#### Activity
Scan the listing below. Return every line containing the string "RegRow".

START Information supplied

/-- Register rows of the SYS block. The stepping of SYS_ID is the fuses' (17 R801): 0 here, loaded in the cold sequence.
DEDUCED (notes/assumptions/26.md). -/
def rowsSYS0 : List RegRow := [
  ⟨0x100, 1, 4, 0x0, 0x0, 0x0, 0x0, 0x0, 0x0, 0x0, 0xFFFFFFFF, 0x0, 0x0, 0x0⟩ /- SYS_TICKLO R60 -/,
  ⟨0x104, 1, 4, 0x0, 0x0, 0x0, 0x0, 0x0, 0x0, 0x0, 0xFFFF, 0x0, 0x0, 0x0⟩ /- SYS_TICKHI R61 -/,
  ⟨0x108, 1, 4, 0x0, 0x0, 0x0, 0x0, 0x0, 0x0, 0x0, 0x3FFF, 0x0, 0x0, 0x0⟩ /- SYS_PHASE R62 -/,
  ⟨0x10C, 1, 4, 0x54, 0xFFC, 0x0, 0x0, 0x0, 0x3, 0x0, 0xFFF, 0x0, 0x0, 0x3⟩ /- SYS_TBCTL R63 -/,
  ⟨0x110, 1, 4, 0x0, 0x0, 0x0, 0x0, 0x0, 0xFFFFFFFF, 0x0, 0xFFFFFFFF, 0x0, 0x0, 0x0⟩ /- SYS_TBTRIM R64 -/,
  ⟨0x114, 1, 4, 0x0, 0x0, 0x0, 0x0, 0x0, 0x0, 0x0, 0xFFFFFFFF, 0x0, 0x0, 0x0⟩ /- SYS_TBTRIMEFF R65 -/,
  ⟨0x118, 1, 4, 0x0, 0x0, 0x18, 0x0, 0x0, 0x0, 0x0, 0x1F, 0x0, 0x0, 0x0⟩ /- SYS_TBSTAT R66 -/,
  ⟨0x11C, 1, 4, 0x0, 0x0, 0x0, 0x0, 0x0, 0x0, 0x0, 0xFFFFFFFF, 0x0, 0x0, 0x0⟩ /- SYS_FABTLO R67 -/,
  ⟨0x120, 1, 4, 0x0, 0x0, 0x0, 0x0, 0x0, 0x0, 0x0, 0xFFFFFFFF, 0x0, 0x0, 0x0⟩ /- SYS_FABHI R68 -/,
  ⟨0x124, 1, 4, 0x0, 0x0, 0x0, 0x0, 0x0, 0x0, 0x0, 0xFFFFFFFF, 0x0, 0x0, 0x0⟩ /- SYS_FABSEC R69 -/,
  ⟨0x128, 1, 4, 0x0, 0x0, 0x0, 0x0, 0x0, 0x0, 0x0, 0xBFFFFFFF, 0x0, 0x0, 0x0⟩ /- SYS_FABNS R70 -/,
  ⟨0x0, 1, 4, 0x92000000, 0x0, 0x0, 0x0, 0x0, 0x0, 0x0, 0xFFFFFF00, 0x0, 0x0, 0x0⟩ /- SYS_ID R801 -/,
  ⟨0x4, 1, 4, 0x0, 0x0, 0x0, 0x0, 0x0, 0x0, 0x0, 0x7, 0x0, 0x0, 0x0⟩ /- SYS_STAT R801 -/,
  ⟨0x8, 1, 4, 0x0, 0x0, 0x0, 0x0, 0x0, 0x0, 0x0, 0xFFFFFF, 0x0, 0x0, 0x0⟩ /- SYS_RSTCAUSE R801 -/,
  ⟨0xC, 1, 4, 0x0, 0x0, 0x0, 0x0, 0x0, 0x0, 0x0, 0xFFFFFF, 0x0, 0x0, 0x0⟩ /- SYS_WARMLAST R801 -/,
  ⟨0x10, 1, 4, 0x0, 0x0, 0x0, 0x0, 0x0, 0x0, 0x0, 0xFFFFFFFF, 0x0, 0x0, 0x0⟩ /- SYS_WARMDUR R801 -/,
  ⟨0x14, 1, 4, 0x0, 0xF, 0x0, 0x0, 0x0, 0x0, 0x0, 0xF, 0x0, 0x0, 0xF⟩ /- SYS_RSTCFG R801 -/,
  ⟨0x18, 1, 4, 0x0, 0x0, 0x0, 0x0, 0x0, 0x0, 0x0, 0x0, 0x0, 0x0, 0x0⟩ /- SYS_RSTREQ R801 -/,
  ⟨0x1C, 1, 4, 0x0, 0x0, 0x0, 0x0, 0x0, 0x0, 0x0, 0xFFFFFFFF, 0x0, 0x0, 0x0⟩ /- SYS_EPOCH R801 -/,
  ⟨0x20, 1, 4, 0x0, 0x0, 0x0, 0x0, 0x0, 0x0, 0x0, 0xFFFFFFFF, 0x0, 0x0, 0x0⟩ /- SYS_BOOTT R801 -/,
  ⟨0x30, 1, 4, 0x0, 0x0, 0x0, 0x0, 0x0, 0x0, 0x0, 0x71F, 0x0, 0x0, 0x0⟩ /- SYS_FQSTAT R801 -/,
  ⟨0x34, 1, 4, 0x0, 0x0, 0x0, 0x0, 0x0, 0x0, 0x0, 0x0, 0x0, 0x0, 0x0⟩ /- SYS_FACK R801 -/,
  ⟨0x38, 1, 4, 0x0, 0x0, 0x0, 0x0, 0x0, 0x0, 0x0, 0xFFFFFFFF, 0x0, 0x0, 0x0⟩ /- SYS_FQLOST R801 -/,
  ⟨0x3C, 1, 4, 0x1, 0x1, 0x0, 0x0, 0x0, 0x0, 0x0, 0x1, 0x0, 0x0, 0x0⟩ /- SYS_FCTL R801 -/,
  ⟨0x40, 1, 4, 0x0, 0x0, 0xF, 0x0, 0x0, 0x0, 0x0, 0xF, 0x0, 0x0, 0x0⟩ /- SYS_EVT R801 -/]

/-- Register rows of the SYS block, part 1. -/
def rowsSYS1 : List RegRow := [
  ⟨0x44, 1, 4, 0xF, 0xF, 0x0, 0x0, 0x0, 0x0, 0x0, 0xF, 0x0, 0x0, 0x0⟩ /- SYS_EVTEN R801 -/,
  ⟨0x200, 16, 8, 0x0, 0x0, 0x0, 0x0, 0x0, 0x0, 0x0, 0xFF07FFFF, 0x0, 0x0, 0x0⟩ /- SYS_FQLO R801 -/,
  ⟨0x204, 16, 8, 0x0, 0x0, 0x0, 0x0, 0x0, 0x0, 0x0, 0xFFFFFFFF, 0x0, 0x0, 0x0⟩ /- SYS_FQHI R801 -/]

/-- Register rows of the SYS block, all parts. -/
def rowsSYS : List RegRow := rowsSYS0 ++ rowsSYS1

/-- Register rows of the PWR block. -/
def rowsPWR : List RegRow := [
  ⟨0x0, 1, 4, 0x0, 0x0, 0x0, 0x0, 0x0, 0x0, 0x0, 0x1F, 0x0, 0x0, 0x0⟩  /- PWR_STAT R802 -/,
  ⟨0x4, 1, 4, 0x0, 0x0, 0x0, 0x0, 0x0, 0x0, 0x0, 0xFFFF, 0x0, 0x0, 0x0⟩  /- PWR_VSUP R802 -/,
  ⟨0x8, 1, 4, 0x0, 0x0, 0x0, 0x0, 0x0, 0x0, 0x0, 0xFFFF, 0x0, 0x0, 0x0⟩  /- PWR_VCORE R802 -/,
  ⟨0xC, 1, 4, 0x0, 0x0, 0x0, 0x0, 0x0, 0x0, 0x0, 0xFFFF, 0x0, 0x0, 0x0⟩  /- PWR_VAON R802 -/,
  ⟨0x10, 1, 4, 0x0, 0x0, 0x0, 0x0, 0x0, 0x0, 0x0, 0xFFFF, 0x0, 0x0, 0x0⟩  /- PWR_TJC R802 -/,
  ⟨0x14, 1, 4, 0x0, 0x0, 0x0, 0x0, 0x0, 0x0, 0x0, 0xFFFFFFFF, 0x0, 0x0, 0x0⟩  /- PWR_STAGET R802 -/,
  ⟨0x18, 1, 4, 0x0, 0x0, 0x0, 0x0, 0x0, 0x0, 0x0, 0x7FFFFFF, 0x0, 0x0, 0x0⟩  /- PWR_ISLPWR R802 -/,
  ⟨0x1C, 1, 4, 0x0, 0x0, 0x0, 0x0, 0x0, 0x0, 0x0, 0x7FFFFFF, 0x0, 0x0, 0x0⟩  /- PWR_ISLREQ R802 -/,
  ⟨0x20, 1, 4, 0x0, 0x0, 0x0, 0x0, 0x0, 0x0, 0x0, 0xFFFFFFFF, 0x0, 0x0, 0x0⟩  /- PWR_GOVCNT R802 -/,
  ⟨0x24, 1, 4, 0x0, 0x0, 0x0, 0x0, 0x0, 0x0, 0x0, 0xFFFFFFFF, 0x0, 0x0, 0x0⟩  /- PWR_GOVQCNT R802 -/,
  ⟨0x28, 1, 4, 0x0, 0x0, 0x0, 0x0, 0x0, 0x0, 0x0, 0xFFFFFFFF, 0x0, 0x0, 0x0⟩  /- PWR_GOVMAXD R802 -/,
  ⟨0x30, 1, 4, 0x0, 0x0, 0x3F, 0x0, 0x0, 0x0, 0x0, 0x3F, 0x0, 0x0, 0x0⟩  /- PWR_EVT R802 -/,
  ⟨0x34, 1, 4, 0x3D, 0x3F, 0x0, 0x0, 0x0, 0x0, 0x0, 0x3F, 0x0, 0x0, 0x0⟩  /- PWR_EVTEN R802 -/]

END Information supplied
START Information supplied

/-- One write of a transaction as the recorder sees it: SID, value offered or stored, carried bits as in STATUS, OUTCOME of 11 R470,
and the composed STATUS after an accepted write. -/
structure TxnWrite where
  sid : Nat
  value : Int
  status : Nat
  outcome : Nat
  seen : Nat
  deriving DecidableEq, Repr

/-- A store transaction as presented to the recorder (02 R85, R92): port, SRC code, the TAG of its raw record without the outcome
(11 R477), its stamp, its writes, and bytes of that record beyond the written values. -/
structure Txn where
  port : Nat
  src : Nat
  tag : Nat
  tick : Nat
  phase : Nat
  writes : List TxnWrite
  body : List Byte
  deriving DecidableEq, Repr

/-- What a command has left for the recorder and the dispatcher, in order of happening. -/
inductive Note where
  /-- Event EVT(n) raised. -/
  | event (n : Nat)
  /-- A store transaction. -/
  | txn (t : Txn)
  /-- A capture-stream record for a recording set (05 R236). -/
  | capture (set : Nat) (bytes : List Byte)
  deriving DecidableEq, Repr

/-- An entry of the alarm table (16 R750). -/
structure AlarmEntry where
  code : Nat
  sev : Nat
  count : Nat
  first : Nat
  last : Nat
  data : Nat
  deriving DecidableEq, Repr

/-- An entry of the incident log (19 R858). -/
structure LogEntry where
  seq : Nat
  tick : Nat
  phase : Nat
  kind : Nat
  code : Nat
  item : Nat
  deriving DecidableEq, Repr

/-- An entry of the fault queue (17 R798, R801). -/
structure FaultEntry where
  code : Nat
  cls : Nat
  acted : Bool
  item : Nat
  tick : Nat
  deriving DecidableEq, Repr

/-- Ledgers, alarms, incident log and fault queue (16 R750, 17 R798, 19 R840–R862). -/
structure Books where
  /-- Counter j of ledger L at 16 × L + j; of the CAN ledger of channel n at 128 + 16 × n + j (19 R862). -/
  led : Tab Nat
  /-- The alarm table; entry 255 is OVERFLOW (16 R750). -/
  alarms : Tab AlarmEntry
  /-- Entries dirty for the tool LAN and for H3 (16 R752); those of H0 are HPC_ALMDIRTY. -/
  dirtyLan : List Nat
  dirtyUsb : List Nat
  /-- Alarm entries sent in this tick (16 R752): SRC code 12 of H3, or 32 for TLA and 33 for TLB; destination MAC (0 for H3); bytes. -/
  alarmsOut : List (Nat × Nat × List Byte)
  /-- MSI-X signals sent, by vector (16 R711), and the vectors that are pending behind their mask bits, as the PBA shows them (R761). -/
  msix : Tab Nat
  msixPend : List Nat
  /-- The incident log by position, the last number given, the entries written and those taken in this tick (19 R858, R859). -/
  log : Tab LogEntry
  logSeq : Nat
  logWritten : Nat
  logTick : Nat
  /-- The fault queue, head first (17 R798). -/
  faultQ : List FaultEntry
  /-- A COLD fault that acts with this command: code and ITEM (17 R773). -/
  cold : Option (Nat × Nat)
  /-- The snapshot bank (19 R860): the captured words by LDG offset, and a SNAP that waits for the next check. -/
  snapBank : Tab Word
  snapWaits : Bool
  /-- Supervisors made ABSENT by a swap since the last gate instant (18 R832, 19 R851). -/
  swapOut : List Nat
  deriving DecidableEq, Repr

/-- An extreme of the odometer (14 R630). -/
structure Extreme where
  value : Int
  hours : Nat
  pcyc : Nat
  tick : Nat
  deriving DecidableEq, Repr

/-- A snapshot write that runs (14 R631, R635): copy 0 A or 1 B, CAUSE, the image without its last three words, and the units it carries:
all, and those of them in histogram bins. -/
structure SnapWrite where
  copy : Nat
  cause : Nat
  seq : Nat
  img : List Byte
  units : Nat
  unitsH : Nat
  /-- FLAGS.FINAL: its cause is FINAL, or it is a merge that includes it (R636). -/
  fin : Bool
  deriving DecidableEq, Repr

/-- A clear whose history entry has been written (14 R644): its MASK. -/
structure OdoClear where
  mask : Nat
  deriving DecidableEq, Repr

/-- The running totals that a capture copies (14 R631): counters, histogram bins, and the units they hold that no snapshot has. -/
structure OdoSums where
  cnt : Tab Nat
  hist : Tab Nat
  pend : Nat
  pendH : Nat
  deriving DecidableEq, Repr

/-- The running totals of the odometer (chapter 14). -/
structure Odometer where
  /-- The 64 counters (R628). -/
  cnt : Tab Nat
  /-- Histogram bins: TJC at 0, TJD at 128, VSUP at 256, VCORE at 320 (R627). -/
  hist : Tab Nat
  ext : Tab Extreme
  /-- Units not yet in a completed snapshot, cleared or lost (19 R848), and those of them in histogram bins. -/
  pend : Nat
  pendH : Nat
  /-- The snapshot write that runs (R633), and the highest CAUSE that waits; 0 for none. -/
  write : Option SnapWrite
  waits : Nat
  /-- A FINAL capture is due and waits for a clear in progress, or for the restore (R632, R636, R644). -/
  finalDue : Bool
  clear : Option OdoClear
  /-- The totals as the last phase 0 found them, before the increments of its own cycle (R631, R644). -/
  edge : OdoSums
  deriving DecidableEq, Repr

END Information supplied

#### Result
def rowsSYS0 : List RegRow := [
def rowsSYS1 : List RegRow := [
def rowsSYS : List RegRow := rowsSYS0 ++ rowsSYS1
def rowsPWR : List RegRow := [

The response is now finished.